» **To do**
Take the entries below and print only the lines from the one with "def State.flagsFaulted (f" through the one with "def State.flagsAcknowledged (s", exactly as they stand, both ends included.

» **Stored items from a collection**
══════════

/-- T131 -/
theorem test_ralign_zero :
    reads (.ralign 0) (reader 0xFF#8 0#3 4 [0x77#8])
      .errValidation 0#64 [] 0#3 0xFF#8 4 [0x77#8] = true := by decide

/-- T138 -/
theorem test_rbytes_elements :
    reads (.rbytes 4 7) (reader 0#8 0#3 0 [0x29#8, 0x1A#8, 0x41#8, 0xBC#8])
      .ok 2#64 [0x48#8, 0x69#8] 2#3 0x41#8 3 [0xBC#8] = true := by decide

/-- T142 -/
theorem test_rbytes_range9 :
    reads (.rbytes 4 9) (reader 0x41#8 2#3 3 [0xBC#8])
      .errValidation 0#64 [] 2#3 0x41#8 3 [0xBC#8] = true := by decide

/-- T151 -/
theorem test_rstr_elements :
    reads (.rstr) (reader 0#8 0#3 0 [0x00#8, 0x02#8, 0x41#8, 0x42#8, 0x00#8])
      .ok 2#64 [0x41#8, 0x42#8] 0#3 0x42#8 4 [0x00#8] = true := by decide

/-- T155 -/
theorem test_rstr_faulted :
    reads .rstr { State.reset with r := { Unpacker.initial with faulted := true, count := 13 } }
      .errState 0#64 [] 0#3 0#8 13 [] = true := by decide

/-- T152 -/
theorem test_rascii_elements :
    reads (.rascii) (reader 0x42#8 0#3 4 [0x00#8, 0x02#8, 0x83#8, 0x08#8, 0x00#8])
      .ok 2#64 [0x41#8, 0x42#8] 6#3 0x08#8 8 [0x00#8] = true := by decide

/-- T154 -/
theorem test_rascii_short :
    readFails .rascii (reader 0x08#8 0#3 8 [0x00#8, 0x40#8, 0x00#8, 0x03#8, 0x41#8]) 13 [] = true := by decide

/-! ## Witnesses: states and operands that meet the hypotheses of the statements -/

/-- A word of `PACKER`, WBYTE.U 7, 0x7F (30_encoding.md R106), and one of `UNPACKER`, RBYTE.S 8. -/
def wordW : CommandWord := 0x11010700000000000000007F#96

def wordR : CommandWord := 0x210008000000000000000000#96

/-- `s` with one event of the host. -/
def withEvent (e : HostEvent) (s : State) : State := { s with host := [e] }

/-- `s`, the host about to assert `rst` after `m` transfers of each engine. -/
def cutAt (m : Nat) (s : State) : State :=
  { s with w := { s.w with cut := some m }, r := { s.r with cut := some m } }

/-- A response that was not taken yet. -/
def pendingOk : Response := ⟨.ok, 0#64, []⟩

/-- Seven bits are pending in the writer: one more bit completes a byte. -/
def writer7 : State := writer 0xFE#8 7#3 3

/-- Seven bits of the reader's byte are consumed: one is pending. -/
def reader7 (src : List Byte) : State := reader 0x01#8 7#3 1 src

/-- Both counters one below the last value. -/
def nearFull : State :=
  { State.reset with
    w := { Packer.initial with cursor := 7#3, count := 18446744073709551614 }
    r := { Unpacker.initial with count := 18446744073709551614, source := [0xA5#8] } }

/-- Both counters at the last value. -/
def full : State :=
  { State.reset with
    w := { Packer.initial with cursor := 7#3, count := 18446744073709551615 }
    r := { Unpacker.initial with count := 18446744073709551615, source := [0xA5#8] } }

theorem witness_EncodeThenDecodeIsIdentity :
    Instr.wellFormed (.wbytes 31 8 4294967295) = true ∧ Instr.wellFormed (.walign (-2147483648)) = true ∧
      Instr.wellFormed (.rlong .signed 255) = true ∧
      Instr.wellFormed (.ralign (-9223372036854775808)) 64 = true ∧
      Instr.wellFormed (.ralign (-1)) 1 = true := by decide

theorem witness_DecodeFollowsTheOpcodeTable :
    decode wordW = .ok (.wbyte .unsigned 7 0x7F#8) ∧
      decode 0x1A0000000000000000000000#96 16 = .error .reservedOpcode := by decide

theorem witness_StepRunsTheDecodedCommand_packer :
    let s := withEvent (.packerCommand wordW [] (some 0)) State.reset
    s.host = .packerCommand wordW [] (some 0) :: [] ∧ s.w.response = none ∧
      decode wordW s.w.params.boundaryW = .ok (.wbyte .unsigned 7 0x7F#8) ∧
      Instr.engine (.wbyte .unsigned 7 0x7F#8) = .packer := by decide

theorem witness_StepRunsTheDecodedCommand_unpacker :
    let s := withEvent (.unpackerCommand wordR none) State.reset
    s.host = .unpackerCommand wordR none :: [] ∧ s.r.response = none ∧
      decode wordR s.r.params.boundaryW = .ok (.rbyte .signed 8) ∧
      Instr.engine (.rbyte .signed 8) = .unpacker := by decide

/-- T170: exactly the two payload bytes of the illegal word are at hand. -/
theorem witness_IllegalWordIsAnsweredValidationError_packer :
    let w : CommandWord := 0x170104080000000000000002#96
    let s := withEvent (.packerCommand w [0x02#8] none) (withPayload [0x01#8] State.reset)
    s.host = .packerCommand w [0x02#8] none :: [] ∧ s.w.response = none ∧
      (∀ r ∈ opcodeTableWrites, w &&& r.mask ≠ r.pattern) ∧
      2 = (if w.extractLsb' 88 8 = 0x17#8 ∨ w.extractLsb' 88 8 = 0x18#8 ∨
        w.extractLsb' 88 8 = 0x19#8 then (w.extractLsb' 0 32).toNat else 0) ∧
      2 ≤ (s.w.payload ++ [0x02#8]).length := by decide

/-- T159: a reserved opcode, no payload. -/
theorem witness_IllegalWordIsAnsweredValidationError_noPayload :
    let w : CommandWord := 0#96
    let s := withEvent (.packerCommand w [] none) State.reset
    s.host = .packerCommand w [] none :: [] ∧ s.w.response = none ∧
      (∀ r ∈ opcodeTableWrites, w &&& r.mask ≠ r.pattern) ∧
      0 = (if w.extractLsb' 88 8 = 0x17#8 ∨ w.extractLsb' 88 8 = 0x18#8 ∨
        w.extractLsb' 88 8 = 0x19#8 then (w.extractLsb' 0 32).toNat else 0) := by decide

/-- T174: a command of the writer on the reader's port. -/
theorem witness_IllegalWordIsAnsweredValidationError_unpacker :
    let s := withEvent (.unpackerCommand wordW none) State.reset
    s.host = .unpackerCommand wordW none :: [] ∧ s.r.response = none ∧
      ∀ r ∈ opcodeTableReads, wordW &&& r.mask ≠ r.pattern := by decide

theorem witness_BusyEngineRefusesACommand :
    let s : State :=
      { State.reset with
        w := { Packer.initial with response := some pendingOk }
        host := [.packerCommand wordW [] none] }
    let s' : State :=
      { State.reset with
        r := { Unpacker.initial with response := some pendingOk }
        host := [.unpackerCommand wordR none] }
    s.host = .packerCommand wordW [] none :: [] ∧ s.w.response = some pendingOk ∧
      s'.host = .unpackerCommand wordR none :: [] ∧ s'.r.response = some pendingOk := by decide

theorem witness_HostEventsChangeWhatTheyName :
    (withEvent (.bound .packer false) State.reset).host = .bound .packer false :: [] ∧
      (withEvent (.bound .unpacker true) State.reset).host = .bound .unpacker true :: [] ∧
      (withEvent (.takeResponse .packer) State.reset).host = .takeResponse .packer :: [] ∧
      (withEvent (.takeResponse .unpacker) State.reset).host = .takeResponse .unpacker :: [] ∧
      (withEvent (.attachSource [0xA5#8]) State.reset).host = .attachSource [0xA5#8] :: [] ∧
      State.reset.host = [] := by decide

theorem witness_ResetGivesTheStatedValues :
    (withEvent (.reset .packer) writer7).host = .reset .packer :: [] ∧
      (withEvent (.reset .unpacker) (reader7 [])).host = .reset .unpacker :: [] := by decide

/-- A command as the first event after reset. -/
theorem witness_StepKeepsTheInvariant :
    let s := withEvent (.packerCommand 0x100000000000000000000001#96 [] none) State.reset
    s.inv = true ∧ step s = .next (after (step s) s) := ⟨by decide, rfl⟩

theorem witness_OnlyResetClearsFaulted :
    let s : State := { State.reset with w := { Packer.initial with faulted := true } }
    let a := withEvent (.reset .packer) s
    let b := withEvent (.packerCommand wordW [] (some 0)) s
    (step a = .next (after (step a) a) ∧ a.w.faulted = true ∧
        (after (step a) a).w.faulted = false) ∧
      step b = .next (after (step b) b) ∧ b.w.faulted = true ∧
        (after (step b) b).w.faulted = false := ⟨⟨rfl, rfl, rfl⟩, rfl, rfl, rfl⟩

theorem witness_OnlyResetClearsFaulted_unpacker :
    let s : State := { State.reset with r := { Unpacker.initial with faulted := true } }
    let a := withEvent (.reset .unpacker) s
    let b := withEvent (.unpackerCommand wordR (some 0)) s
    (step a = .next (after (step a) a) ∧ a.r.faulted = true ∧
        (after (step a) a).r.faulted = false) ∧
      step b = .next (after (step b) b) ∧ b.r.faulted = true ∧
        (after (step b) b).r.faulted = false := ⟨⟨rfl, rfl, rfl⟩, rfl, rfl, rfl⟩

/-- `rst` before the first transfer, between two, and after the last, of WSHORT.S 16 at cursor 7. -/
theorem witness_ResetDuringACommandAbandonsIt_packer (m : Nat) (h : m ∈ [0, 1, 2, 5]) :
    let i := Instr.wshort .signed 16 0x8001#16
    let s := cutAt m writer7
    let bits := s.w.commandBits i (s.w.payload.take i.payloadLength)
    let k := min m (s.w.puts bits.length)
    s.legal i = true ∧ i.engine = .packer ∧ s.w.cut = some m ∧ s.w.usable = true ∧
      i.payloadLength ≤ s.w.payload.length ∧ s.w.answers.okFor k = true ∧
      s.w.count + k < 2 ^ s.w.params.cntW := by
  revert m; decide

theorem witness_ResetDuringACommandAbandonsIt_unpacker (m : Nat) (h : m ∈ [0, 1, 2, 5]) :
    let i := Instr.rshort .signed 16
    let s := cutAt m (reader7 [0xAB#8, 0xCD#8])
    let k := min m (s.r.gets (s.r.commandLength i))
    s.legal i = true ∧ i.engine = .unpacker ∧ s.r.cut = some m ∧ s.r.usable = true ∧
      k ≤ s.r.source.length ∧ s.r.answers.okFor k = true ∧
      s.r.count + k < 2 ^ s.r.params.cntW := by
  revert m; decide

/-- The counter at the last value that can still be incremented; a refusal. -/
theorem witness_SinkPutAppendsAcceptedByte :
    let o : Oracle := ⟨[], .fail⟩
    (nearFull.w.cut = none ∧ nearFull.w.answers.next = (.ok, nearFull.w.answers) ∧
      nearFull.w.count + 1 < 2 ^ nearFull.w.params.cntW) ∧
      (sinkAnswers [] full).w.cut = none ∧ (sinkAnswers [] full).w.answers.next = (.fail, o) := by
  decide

══════════

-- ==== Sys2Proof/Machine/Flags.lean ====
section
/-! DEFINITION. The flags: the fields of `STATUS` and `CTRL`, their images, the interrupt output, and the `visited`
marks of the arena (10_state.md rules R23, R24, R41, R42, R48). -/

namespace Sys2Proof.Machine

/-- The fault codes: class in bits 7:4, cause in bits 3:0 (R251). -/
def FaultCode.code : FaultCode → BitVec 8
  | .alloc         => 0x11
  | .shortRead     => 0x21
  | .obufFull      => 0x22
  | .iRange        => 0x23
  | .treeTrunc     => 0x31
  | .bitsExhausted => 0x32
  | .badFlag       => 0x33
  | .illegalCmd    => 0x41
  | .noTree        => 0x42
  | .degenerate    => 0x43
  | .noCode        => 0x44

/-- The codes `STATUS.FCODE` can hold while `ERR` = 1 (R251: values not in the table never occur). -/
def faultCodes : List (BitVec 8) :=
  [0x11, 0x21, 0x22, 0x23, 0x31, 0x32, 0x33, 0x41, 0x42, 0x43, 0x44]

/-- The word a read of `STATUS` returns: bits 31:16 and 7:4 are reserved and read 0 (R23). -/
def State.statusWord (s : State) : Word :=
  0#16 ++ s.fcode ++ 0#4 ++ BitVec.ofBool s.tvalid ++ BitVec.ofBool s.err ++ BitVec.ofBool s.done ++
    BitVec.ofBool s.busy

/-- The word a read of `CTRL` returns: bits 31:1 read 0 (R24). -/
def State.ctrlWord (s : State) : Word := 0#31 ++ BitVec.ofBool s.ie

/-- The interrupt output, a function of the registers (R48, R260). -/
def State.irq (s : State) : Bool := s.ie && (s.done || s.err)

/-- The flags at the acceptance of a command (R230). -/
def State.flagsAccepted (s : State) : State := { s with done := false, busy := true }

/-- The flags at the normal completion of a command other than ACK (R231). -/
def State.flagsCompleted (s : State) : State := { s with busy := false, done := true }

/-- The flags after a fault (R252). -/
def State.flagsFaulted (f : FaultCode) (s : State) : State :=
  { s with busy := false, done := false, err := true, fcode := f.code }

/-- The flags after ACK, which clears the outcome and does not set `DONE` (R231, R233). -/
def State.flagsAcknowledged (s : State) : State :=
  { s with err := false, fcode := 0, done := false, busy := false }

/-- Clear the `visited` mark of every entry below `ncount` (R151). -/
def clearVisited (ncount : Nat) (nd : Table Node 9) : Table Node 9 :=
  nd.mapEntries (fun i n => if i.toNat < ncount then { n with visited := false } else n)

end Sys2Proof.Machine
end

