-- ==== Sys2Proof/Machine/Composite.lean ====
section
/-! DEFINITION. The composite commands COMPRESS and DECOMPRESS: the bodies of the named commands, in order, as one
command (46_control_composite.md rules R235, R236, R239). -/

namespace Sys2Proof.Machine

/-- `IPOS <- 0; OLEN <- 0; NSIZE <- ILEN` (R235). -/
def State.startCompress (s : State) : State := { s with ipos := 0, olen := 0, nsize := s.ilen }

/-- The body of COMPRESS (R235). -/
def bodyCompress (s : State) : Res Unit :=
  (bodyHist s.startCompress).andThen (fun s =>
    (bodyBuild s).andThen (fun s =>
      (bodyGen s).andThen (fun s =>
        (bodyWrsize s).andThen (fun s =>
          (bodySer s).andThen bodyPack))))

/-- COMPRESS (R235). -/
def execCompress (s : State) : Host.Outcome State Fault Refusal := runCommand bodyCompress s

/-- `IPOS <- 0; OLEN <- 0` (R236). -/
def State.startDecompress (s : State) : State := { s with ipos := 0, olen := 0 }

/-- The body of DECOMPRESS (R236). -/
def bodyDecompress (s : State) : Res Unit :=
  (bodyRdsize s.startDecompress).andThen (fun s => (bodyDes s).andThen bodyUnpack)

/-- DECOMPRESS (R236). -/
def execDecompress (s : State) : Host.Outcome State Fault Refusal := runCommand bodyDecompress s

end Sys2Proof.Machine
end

══════════

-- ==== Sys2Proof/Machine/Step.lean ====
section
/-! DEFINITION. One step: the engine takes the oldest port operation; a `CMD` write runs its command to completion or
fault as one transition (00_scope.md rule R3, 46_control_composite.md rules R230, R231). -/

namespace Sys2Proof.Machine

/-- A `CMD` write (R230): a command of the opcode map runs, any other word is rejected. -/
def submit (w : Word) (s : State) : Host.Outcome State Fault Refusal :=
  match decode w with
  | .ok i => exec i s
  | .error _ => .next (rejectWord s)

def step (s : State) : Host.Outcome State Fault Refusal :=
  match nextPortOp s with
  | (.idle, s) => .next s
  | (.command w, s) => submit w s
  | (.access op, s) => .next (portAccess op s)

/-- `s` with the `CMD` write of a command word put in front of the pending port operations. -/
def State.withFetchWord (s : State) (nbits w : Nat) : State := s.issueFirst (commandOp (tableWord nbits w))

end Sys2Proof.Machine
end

══════════

» **Exercise response**
def State.flagsFaulted (f : FaultCode) (s : State) : State :=
  { s with busy := false, done := false, err := true, fcode := f.code }

/-- The flags after ACK, which clears the outcome and does not set `DONE` (R231, R233). -/
def State.flagsAcknowledged (s : State) : State :=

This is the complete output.